Task details
From the records below, set down exactly the lines starting with the line that contains "(R292, R293) -/" and going on through the line that contains "from now on. -/". Nothing else is wanted.

━━━━━ Data to examine ━━━━━

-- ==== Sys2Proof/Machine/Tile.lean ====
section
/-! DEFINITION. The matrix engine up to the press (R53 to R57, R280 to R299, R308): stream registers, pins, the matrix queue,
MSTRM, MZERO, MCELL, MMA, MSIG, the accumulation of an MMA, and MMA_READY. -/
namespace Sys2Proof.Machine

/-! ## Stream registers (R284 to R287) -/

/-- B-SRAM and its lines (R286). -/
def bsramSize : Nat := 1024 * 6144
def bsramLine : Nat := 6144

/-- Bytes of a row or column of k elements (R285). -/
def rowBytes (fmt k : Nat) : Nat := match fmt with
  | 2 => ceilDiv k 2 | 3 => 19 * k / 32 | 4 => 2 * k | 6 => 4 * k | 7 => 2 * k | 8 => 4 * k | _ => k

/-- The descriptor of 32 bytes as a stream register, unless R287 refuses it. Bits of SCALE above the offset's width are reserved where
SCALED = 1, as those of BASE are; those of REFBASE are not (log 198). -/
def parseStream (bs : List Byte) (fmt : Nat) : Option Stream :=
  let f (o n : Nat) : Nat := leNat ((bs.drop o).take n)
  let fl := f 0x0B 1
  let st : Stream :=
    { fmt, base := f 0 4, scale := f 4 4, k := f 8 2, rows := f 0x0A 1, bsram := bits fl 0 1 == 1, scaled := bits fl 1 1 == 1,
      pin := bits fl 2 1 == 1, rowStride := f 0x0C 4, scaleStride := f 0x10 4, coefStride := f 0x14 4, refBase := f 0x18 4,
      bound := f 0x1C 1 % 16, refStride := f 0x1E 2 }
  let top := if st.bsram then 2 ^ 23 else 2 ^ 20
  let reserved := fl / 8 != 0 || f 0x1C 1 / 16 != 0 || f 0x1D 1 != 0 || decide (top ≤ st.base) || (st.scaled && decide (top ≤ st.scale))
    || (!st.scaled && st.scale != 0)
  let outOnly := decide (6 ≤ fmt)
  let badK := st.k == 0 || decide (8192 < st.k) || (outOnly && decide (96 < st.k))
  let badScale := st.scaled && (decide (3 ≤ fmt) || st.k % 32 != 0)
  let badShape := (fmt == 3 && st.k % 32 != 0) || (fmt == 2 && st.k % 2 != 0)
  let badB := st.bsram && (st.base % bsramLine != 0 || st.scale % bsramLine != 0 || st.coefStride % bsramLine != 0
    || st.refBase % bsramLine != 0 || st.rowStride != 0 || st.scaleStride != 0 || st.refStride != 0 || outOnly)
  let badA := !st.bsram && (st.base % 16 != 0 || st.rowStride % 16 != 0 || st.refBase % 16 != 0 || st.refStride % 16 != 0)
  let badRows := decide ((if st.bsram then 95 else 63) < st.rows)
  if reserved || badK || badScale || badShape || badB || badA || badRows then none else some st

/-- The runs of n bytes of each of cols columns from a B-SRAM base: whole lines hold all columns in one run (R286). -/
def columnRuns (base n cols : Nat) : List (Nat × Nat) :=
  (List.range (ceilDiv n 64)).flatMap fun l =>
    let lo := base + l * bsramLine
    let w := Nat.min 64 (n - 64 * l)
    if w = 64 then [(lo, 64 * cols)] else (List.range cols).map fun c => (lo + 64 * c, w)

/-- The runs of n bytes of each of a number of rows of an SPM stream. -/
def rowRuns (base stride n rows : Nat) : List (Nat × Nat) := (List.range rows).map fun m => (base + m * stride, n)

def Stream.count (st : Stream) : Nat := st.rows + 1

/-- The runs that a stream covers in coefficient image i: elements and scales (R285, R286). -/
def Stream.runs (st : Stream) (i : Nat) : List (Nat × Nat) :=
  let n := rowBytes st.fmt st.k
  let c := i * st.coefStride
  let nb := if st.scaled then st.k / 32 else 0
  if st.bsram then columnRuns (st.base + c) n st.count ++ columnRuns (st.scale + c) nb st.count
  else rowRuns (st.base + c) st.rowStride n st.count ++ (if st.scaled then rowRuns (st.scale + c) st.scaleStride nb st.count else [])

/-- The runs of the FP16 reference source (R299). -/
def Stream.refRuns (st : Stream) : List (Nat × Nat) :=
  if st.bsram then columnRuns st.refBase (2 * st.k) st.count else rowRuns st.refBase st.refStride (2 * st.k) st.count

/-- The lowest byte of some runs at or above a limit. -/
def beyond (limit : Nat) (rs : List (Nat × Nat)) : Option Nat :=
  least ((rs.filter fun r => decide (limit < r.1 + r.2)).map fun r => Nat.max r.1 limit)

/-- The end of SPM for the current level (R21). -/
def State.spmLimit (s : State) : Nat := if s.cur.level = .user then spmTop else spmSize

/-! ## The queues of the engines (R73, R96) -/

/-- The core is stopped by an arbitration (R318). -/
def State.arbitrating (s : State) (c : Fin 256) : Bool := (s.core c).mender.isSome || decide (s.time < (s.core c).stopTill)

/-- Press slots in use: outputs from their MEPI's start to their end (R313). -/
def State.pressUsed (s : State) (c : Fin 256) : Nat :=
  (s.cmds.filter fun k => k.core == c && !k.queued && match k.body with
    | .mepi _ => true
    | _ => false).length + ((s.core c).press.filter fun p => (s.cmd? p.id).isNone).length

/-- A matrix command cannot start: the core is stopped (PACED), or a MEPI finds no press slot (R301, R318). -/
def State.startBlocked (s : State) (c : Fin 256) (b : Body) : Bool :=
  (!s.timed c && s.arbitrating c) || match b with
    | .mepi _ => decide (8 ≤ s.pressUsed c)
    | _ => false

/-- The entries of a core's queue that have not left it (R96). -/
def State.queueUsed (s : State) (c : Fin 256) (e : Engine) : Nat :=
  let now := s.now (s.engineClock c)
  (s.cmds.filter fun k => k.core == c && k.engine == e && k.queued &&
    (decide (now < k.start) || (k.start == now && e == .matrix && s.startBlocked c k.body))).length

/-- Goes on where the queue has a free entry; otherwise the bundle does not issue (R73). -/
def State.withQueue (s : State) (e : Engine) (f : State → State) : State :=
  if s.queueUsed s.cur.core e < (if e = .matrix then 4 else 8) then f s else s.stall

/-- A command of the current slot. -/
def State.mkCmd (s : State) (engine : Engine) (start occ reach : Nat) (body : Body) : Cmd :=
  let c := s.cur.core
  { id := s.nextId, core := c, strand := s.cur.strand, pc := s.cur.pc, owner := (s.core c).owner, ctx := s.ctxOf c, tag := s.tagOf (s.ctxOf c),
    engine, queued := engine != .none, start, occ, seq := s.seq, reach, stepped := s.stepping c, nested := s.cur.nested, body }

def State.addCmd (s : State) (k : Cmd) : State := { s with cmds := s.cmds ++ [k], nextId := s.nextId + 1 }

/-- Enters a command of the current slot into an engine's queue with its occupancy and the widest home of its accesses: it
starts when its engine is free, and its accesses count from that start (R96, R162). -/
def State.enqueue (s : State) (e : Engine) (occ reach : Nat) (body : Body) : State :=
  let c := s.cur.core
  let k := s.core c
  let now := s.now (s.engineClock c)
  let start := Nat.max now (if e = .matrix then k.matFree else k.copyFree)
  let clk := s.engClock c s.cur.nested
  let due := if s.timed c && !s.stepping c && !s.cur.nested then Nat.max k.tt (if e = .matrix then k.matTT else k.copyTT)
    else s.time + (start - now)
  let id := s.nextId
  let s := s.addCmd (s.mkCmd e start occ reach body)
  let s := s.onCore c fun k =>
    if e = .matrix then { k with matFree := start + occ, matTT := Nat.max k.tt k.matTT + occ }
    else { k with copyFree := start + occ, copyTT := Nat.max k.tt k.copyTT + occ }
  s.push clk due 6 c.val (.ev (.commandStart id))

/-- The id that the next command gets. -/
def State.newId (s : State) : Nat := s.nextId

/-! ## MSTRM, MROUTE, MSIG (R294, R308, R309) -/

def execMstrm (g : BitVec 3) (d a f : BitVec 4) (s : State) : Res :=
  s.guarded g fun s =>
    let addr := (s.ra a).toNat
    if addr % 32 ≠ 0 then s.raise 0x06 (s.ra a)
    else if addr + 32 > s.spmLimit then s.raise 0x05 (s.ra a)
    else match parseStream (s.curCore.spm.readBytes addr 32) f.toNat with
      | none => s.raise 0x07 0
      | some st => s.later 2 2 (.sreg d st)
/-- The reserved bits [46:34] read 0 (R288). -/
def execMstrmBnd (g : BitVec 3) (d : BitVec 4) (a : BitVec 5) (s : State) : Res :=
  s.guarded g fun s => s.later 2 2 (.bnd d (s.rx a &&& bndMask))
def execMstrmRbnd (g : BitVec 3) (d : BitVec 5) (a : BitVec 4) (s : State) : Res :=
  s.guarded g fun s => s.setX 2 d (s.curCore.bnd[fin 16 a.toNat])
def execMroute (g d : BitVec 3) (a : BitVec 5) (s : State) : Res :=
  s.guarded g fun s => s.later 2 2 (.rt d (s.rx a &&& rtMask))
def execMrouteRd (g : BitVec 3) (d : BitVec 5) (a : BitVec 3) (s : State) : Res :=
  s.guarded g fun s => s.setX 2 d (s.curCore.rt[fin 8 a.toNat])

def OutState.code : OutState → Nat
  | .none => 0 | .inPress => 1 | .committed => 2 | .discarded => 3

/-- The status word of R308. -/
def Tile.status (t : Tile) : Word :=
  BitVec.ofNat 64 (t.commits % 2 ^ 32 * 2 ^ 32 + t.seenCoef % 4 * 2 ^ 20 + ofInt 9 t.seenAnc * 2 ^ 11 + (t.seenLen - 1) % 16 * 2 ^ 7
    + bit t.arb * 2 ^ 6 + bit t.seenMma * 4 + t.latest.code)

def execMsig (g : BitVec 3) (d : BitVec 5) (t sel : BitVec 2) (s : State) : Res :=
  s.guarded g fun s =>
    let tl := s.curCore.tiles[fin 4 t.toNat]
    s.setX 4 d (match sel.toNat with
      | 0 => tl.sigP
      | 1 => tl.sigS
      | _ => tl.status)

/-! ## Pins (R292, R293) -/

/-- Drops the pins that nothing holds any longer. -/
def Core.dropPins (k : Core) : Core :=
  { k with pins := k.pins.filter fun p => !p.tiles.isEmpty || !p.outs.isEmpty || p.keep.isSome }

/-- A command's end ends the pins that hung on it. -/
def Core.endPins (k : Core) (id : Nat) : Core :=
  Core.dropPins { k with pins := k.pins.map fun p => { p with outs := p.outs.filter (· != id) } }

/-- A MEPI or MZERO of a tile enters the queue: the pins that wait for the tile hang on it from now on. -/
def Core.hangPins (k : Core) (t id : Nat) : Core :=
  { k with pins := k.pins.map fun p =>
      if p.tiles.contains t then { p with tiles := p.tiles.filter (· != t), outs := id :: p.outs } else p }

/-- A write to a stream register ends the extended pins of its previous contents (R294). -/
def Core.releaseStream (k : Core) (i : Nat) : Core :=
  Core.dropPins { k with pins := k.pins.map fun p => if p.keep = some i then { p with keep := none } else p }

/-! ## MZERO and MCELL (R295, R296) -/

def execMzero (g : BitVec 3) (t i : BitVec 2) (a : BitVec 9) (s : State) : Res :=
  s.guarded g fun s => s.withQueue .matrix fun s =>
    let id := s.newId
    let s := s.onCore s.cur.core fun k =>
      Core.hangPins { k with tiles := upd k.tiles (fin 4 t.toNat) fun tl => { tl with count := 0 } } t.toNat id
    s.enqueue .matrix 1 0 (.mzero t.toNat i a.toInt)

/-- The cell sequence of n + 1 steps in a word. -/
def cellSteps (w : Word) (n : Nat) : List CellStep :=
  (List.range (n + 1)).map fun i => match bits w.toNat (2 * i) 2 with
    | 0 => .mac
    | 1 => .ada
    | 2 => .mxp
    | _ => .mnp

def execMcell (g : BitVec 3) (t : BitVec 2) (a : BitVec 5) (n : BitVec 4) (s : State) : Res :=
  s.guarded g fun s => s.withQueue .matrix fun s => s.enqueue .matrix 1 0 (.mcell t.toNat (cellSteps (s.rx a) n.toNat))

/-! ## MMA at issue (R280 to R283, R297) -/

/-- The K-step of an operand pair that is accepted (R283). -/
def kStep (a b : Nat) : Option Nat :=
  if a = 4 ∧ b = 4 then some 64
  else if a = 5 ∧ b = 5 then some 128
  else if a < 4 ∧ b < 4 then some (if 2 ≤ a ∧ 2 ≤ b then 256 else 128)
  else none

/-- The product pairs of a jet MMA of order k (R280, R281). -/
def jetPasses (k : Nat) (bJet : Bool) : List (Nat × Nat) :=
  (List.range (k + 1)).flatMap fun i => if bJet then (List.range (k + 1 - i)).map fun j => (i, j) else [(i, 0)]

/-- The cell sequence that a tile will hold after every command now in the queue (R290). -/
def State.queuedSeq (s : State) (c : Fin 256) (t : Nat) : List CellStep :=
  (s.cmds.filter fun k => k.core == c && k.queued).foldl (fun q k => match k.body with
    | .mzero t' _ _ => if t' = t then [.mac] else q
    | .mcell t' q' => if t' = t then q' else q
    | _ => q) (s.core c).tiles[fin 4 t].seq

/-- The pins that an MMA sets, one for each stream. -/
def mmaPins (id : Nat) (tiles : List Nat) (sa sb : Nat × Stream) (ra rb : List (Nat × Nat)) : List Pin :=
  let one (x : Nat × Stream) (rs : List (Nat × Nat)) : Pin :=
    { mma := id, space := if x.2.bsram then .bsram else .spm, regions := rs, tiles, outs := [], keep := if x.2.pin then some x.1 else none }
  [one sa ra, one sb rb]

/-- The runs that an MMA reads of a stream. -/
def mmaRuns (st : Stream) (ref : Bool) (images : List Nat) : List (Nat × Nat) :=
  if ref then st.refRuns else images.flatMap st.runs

━━━━━

Task answer
/-! ## Pins (R292, R293) -/

/-- Drops the pins that nothing holds any longer. -/
def Core.dropPins (k : Core) : Core :=
  { k with pins := k.pins.filter fun p => !p.tiles.isEmpty || !p.outs.isEmpty || p.keep.isSome }

/-- A command's end ends the pins that hung on it. -/
def Core.endPins (k : Core) (id : Nat) : Core :=
  Core.dropPins { k with pins := k.pins.map fun p => { p with outs := p.outs.filter (· != id) } }

/-- A MEPI or MZERO of a tile enters the queue: the pins that wait for the tile hang on it from now on. -/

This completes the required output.